- [What you have to do]: Reproduce, from the lines below, exactly the stretch that begins at the line containing "List (Option W8))" and ends at the line containing "porNLow (t : Nat)", both included.

____

/-- A command: one constructor per row of the table; the rule that gives its effect stands beside it. -/
inductive Instr where
  /-- ECHO (R279) -/
  | echo (x : Exe)
  /-- GET_INFO (R280) -/
  | getInfo (x : Exe)
  /-- PORT_CONFIGURE (R158) -/
  | portConfigure (x : Exe)
  /-- PORT_ENABLE (R160) -/
  | portEnable (x : Exe)
  /-- PORT_DISABLE (R161) -/
  | portDisable (x : Exe)
  /-- PORT_STATUS (R163) -/
  | portStatus (x : Exe)
  /-- MAP_WRITE_RANGE (R64) -/
  | mapWriteRange (x : Exe)
  /-- MAP_COMMIT (R75) -/
  | mapCommit (x : Exe)
  /-- MAP_READBACK (R82) -/
  | mapReadback (x : Exe)
  /-- MAP_CHECK (R66) -/
  | mapCheck (x : Exe)
  /-- MAP_SNAPSHOT (R83) -/
  | mapSnapshot (x : Exe)
  /-- SEL_WRITE (R131) -/
  | selWrite (x : Exe)
  /-- SEL_COMMAND (R126) -/
  | selCommand (x : Exe)
  /-- SEL_STATUS (R130) -/
  | selStatus (x : Exe)
  /-- MON_CONFIGURE (R135) -/
  | monConfigure (x : Exe)
  /-- TIMING_CONFIGURE (R220) -/
  | timingConfigure (x : Exe)
  /-- TIMING_REALIGN (R219) -/
  | timingRealign (x : Exe)
  /-- TIMING_STATUS (R209) -/
  | timingStatus (x : Exe)
  /-- PAIR_CONFIGURE (R251) -/
  | pairConfigure (x : Exe)
  /-- PAIR_SWAP (R252) -/
  | pairSwap (x : Exe)
  /-- PAIR_STATUS (R20) -/
  | pairStatus (x : Exe)
  /-- POWER_BUDGET (R315) -/
  | powerBudget (x : Exe)
  /-- LATENCY_BUDGET (R312) -/
  | latencyBudget (x : Exe)
  /-- SELFTEST (R320) -/
  | selftest (x : Exe)
  /-- SELFTEST_RESULT (R320) -/
  | selftestResult (x : Exe)
  /-- FW_STAGE (R359) -/
  | fwStage (x : Exe)
  /-- FW_ACTIVATE (R360) -/
  | fwActivate (x : Exe)
  /-- FW_CONFIRM (R364) -/
  | fwConfirm (x : Exe)
  /-- FW_ABORT (R365) -/
  | fwAbort (x : Exe)
  /-- PERF_CONFIG (R339) -/
  | perfConfig (x : Exe)
  /-- PERF_DUMP_NOW (R332) -/
  | perfDumpNow (x : Exe)
  /-- MDC_ROUTE (R192) -/
  | mdcRoute (x : Exe)
  /-- MDC_STATUS (R192) -/
  | mdcStatus (x : Exe)
  /-- SETTINGS_SAVE (R366) -/
  | settingsSave (x : Exe)
  /-- SETTINGS_RESTORE (R367) -/
  | settingsRestore (x : Exe)
  /-- POLL (R230) -/
  | poll (t : Nat) (q : Query)
  /-- GRANT (R230) -/
  | grant (t : Nat) (q : Query) (rplOk : Bool)
  /-- RENEW (R230) -/
  | renew (t : Nat) (q : Query)
  /-- REVOKE (R230) -/
  | revoke (t : Nat) (q : Query)
  /-- HANDOVER (R243) -/
  | handover (t : Nat) (q : Query)
  /-- ARB_ABORT (R227) -/
  | arbAbort (t : Nat)
  /-- SPI_STATUS (R273) -/
  | spiStatus (t : Nat)
  /-- CMD_WRITE (R273) -/
  | cmdWrite (t : Nat) (d : List W32)
  /-- RPL_READ (R273) -/
  | rplRead (t : Nat)
  /-- MEM_WRITE (R273) -/
  | memWrite (t : Nat) (addr : W32) (data : List W8)
  /-- MEM_READ (R273) -/
  | memRead (t : Nat) (addr : W32) (n : Nat) (ce ue : List (Fin 262144))
  /-- I2C_WRITE (R379) -/
  | i2cWrite (t : Nat) (addr : BitVec 7) (data : List W8)
  /-- I2C_READ (R379) -/
  | i2cRead (t : Nat) (addr : BitVec 7)
  /-- FUSE_DBG (R370) -/
  | fuseDbg (t : Nat) (testEn : Bool)
  /-- JTAG_INSTRUCTION (R396) -/
  | jtagInstruction (t : Nat) (ir : Jtag)
  /-- GEN_CONST_WRITE (R38) -/
  | genConstWrite (t : Nat) (m : Master) (w : Fin 3240) (v : W32)
  /-- CONST_HOLD (R38) -/
  | constHold (t : Nat) (m : Master) (b : Bool)
  /-- PRBS_RESTART (R398) -/
  | prbsRestart (t : Nat) (m : Master)
  /-- PRT_IDLE_WRITE (R38) -/
  | prtIdleWrite (t : Nat) (m : Master) (p : Port) (b : W8)
  /-- REARM (R105) -/
  | rearm (t : Nat) (m : Master)
  /-- LINE_SEL_WRITE (R142) -/
  | lineSelWrite (t : Nat) (m : Master) (w : Port) (v : W32)
  /-- APS_TX_WRITE (R142) -/
  | apsTxWrite (t : Nat) (m : Master) (w : Port) (v : W32)
  /-- H2D_NOTICE_WRITE (R295) -/
  | h2dNoticeWrite (t : Nat) (m : Master) (ch : Fin 32) (w : Fin 4) (v : W32)
  /-- H2D_NOTICE_POST (R265) -/
  | h2dNoticePost (t : Nat) (m : Master) (v : W32)
  /-- D2H_NOTICE_TAKE (R265) -/
  | d2hNoticeTake (t : Nat) (m : Master) (v : W32)
  /-- RING_ENABLE (R261) -/
  | ringEnable (t : Nat) (m : Master) (r : Fin 2) (v : W32)
  /-- RING_DISABLE (R264) -/
  | ringDisable (t : Nat) (m : Master) (r : Fin 2) (v : W32)
  /-- RPL_CI_WRITE (R263) -/
  | rplCiWrite (t : Nat) (m : Master) (r : Fin 2) (v : W32)
  /-- MDC_RD_WRITE (R193) -/
  | mdcRdWrite (t : Nat) (m : Master) (c : Fin 256) (v : W32)
  /-- MDC_WR_WRITE (R193) -/
  | mdcWrWrite (t : Nat) (m : Master) (c : Fin 256) (v : W32)
  /-- TALLY_DUMP_CI_WRITE (R333) -/
  | tallyDumpCiWrite (t : Nat) (m : Master) (v : W32)
  /-- SEM_ACQ_READ (R302) -/
  | semAcqRead (t : Nat) (m : Master) (n : Fin 32)
  /-- SEM_ACQ_WRITE (R302) -/
  | semAcqWrite (t : Nat) (m : Master) (n : Fin 32)
  /-- SCR_OWN_WRITE (R300) -/
  | scrOwnWrite (t : Nat) (m : Master) (b : Fin 16) (v : W32)
  /-- SCR_OWN_HANDOVER_DONE (R300) -/
  | scrOwnHandoverDone (t : Nat) (b : Fin 16)
  /-- REMAP_WRITE (R286) -/
  | remapWrite (t : Nat) (m : Master) (v : W32)
  /-- LOCK_SET (R10) -/
  | lockSet (t : Nat) (m : Master) (b : LockBlk)
  /-- MTX_ROT_WRITE (R306) -/
  | mtxRotWrite (t : Nat) (m : Master) (v : W32)
  /-- REGISTER_WRITE (R10, R284, R287): bytes whose byte enable is 0 are `none` -/
  | registerWrite (t : Nat) (m : Master) (a : BusPlace) (data : List (Option W8))
  /-- READ_CLEAR (R10, R284, R287): `be`: the byte enables -/
  | readClear (t : Nat) (m : Master) (r : Reading)
  /-- DEFAULT_TARGET_ERROR (R296) -/
  | defaultTargetError (t : Nat) (m : Master) (addr : W32) (write : Bool) (cause : BitVec 3)
  /-- MAP_WINDOW_WRITE (R61) -/
  | mapWindowWrite (t : Nat) (off : BitVec 28) (data : List W8)
  /-- SELECTOR_WINDOW_WRITE (R113) -/
  | selectorWindowWrite (t : Nat) (off : BitVec 24) (data : List W8)
  /-- POR_N_LOW (R22) -/
  | porNLow (t : Nat)
  /-- SUPPLY_MONITOR_TRIP (R382) -/
  | supplyMonitorTrip (t : Nat)
  /-- BOOT_SEQUENCE (R343) -/
  | bootSequence (t : Nat) (n : Fin 12) (e : BootEnv)
  /-- BOOT_WATCHDOG (R344) -/
  | bootWatchdog (t : Nat) (fatal : Bool)
  /-- FAILCNT_CLEAR (R346) -/
  | failcntClear (t : Nat)
  /-- HOST_RESET (R276) -/
  | hostReset (t : Nat) (cause : HostResetCause) (gen : Fin 6) (width : Fin 8)
  /-- PERST_N_RISE (R353) -/
  | perstNRise (t : Nat) (gen : Fin 6) (width : Fin 8)
  /-- FIRMWARE_RESET (R274) -/
  | firmwareReset (t : Nat) (fatal rplOk : Bool)
  /-- FIRMWARE_RESTART (R274) -/
  | firmwareRestart (t : Nat) (d0 d1 : List (Option (List W32))) (rplOk : Bool)
  /-- FRAME_MARK (R13) -/
  | frameMark (t : Nat) (up : Upsets) (cfg : Option PcieCfg) (rd : List (Fin 256 × List W8)) (occ : List (Fin 64 × W32)) (rplOk evtOk : Bool)
  /-- GRAIN_START (R87): `lost`: queues whose head another engine won in the same handshake (R90) -/
  | grainStart (t : Nat) (e : Claim)
  /-- GRAIN_COMPLETE (R86) -/
  | grainComplete (t : Nat) (e : Fin 256) (ce ue : List (Nat × Nat)) (up : List (Nat × W64))
  /-- GRAIN_LATE (R109) -/
  | grainLate (t : Nat) (prev : Bool) (g : Fin 60750)
  /-- POSITION_TAKE (R86) -/
  | positionTake (t : Nat)
  /-- INPUT_WRITE_START (R96) -/
  | inputWriteStart (t : Nat)
  /-- CANDLE_RECORD_CLOSE (R105) -/
  | candleRecordClose (t : Nat) (retired wasted front back : W32)
  /-- MAP_CHECK_DONE (R399) -/
  | mapCheckDone (t : Nat) (up : List (Nat × W64)) (rplOk : Bool)
  /-- MAP_COMMIT_ARM (R77) -/
  | mapCommitArm (t : Nat)
  /-- COMMIT_DEADLINE (R75) -/
  | commitDeadline (t : Nat) (rplOk : Bool)
  /-- MAP_SWAP (R77) -/
  | mapSwap (t : Nat) (rplOk : Bool)
  /-- COPY_FORWARD_DONE (R79) -/
  | copyForwardDone (t : Nat) (rplOk : Bool)
  /-- MAP_SNAPSHOT_DONE (R83) -/
  | mapSnapshotDone (t : Nat) (rplOk : Bool)
  /-- BANK_ROTATION_STEP (R102) -/
  | bankRotationStep (t : Nat) (rplOk : Bool)
  /-- BANK_MOVE (R101) -/
  | bankMove (t : Nat) (b : Fin 2048)
  /-- MARCH_TEST_DONE (R102) -/
  | marchTestDone (t : Nat) (x : Fin 2112) (pass rplOk : Bool)
  /-- HOLDOFF_EXPIRY (R124) -/
  | holdoffExpiry (t : Nat) (grp : Bool) (n : BitVec 20)
  /-- WTR_EXPIRY (R125) -/
  | wtrExpiry (t : Nat) (grp : Bool) (n : BitVec 20)
  /-- CDR_LOCK_CHANGE (R170) -/
  | cdrLockChange (t : Nat) (lane : Port) (locked : Bool)
  /-- CANDIDATE_MATCH (R170) -/
  | candidateMatch (t : Nat) (lane : Port) (client : Bool) (pos : Nat) (word : BitVec 64) (ctr : W16)
  /-- CANDIDATE_VERIFY (R170) -/
  | candidateVerify (t : Nat) (lane : Port) (client : Bool) (pos : Nat) (word : BitVec 64) (ctr : W16)
  /-- ZIUTH_FRAME_RX (R176) -/
  | ziuthFrameRx (t : Nat) (p : Port) (half : Bool) (faw code pad : List (Fin 4))
  /-- SONET_FRAME_RX (R180) -/
  | sonetFrameRx (t : Nat) (p : Port) (starts : List Nat) (lanes : List (List W8))
  /-- OTN_FRAME_RX (R189) -/
  | otnFrameRx (t : Nat) (p : Port) (starts : List Nat) (l0 l1 l2 l3 : List W8) (ais : Bool)
  /-- LOF_TIMER (R190) -/
  | lofTimer (t : Nat) (p : Port) (client : Bool)
  /-- LOS_TIMER (R190) -/
  | losTimer (t : Nat) (p : Port) (ev : LosEvent)
  /-- RDI_HOLD_EXPIRY (R181) -/
  | rdiHoldExpiry (t : Nat) (p : Port)
  /-- PLL_LOCK (R160) -/
  | pllLock (t : Nat) (p : Port)
  /-- PORT_DISABLE_DONE (R162) -/
  | portDisableDone (t : Nat) (p : Port) (rplOk : Bool)
  /-- DEPTH_EVALUATION (R312) -/
  | depthEvaluation (t : Nat)
  /-- PORT_DEEPEN (R313) -/
  | portDeepen (t : Nat) (p : Port)
  /-- PORT_WAKE_DONE (R167) -/
  | portWakeDone (t : Nat) (p : Port)
  /-- MDC_DI_FRAME (R194) -/
  | mdcDiFrame (t : Nat) (port1 : Bool) (frame : List Bool)
  /-- MATE_FRAME_RX (R232) -/
  | mateFrameRx (t : Nat) (lane : Fin 2) (line : LaneSymbols) (al : Alignment)
  /-- MATE_LANE_DROP (R232) -/
  | mateLaneDrop (t : Nat) (lane : Fin 2)
  /-- HEARTBEAT (R234) -/
  | heartbeatRecord (t : Nat) (h : RecHdr) (body : W64)
  /-- STOP (R243) -/
  | stopRecord (t : Nat) (h : RecHdr) (lastFrame : W16) (cause : BitVec 3)
  /-- HANDOVER_RECORD (R243) -/
  | handoverRecord (t : Nat) (h : RecHdr) (mark : W16) (epoch : W8)
  /-- MAP_ENTRIES (R236) -/
  | mapEntries (t : Nat) (h : RecHdr) (entries : List (BitVec 25 × W64))
  /-- COMMIT_ARM (R236) -/
  | commitArm (t : Nat) (h : RecHdr) (target checkId : W16) (sent : W32)
  /-- COMMIT_CANCEL (R236) -/
  | commitCancel (t : Nat) (h : RecHdr) (target : W16)
  /-- SEL_STATE (R237) -/
  | selState (t : Nat) (h : RecHdr) (items : List W64)
  /-- HISTORY (R239) -/
  | historyRecord (t : Nat) (h : RecHdr) (offset : W32) (recorded : Bool) (fn : W16)
  /-- SETTINGS (R238) -/
  | settingsRecord (t : Nat) (h : RecHdr) (off total : W32) (d : List W32) (data : List W8)
  /-- RESYNC_BEGIN (R241) -/
  | resyncBegin (t : Nat) (h : RecHdr) (fn : W16)
  /-- RESYNC_DATA (R241) -/
  | resyncData (t : Nat) (h : RecHdr) (d : ResyncPiece)
  /-- RESYNC_END (R241) -/
  | resyncEnd (t : Nat) (h : RecHdr) (records : W32)
  /-- RESYNC_REQ (R241) -/
  | resyncReq (t : Nat) (h : RecHdr)
  /-- RESYNC_START (R241) -/
  | resyncStart (t : Nat)
  /-- RESYNC_SWAP (R241) -/
  | resyncSwap (t : Nat)
  /-- MIRRORED_SWAP (R236) -/
  | mirroredSwap (t : Nat)
  /-- LEASE_EXPIRY (R224) -/
  | leaseExpiry (t : Nat) (rplOk : Bool)
  /-- GUARD_END (R225) -/
  | guardEnd (t : Nat)
  /-- DRILL_TIMER (R242) -/
  | drillTimer (t : Nat)
  /-- HANDOVER_MARK (R243) -/
  | handoverMark (t : Nat) (rplOk : Bool)
  /-- NEW_HOLDER_ACTS (R243) -/
  | newHolderActs (t : Nat)
  /-- HANDOVER_LAPSE (R243) -/
  | handoverLapse (t : Nat) (rplOk : Bool)
  /-- OLD_HOLDER_TX_IDLE (R245) -/
  | oldHolderTxIdle (t : Nat)
  /-- PAIR_SWAP_TIMEOUT (R252) -/
  | pairSwapTimeout (t : Nat) (rplOk : Bool)
  /-- REF_LOSS (R199) -/
  | refLoss (t : Nat) (n : Fin 16) (present : Bool)
  /-- MONITOR_WINDOW_END (R204) -/
  | monitorWindowEnd (t : Nat) (freqs : List (Fin 16 × Int)) (out mate : Int)
  /-- REF_WTR_EXPIRY (R205) -/
  | refWtrExpiry (t : Nat) (n : Fin 16)
  /-- SELECTION (R207) -/
  | selection (t : Nat)
  /-- ACQUIRE_TIMEOUT (R209) -/
  | acquireTimeout (t : Nat)
  /-- TIMING_HOLDOFF_END (R210) -/
  | timingHoldoffEnd (t : Nat)
  /-- VERIFICATION_COMPLETE (R210) -/
  | verificationComplete (t : Nat) (phase df : Int)
  /-- SWITCH_COMMIT (R210) -/
  | switchCommit (t : Nat)
  /-- REALIGN_PULSE (R219) -/
  | realignPulse (t : Nat) (pps rplOk : Bool)
  /-- REALIGN_TIMEOUT (R219) -/
  | realignTimeout (t : Nat) (rplOk : Bool)
  /-- AVS_READBACK (R310) -/
  | avsReadback (t : Nat) (ok : Bool) (mv : BitVec 10)
  /-- POWER_ESTIMATE (R314) -/
  | powerEstimate (t : Nat) (base total : W16) (tj : BitVec 8)
  /-- SCRUB_UNIT (R318) -/
  | scrubUnit (t : Nat) (mapUp : List (BitVec 25 × W64)) (selUp : List (BitVec 20 × W128)) (monUp : List (BitVec 21 × W64)) (ce ue : Nat) (rplOk : Bool)
  /-- SPOT_CHECK (R319) -/
  | spotCheck (t : Nat) (bad : Option (Fin 256)) (rplOk : Bool)
  /-- EYE_SCAN_DONE (R320) -/
  | eyeScanDone (t : Nat) (width height : W16) (worst : Fin 4) (rplOk : Bool)
  /-- MRAM_CHECK_DONE (R320) -/
  | mramCheckDone (t : Nat) (rplOk : Bool)
  /-- LANE_PRBS_END (R322) -/
  | lanePrbsEnd (t : Nat) (p : Port) (errors : W32) (unlocked : BitVec 4) (rplOk : Bool)
  /-- STACK_MARCH_DONE (R323) -/
  | stackMarchDone (t : Nat) (failed first : W32) (rplOk : Bool)
  /-- H2D_NOTICE_TAKE (R262) -/
  | h2dNoticeTake (t : Nat) (ch : Fin 32)
  /-- DESCRIPTOR_TAKE (R272) -/
  | descriptorTake (t : Nat) (src : Src) (d : Option (List W32)) (rplOk : Bool)
  /-- NOTICE_TIMEOUT (R268) -/
  | noticeTimeout (t : Nat) (host : Bool) (ch : Fin 32)
  /-- DUMP_WRITE_DONE (R334) -/
  | dumpWriteDone (t : Nat)
  /-- DUMP_ERROR_STOP (R337) -/
  | dumpErrorStop (t : Nat)
  /-- PERF_DEFINITION_CHANGE (R336) -/
  | perfDefinitionChange (t : Nat) (rplOk : Bool)
  /-- STAGING_TIMEOUT (R358) -/
  | stagingTimeout (t : Nat)
  /-- FW_HANDOVER_MARK (R360) -/
  | fwHandoverMark (t : Nat)
  /-- FW_DRAIN_LIMIT (R360) -/
  | fwDrainLimit (t : Nat) (rplOk : Bool)
  /-- FW_REVERT (R362) -/
  | fwRevert (t : Nat) (cause : RevertCause) (rplOk : Bool)
  /-- TRIAL_EXPIRY (R363) -/
  | trialExpiry (t : Nat)
  /-- PLL_UNLOCK (R160) -/
  | pllUnlock (t : Nat) (p : Port)
  /-- FW_STAGE_CHUNK_WRITTEN (R359) -/
  | fwStageChunkWritten (t : Nat) (rplOk : Bool)
  /-- FW_IMAGE_COPIED (R360) -/
  | fwImageCopied (t : Nat) (rplOk : Bool)
  /-- NEW_FIRMWARE_STARTED (R360) -/
  | newFirmwareStarted (t : Nat) (rplOk : Bool)
  /-- SETTINGS_WRITTEN (R366) -/
  | settingsWritten (t : Nat) (outOk rplOk : Bool)
  deriving DecidableEq, Repr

____

- [Written reply]:
  | registerWrite (t : Nat) (m : Master) (a : BusPlace) (data : List (Option W8))
  /-- READ_CLEAR (R10, R284, R287): `be`: the byte enables -/
  | readClear (t : Nat) (m : Master) (r : Reading)
  /-- DEFAULT_TARGET_ERROR (R296) -/
  | defaultTargetError (t : Nat) (m : Master) (addr : W32) (write : Bool) (cause : BitVec 3)
  /-- MAP_WINDOW_WRITE (R61) -/
  | mapWindowWrite (t : Nat) (off : BitVec 28) (data : List W8)
  /-- SELECTOR_WINDOW_WRITE (R113) -/
  | selectorWindowWrite (t : Nat) (off : BitVec 24) (data : List W8)
  /-- POR_N_LOW (R22) -/
  | porNLow (t : Nat)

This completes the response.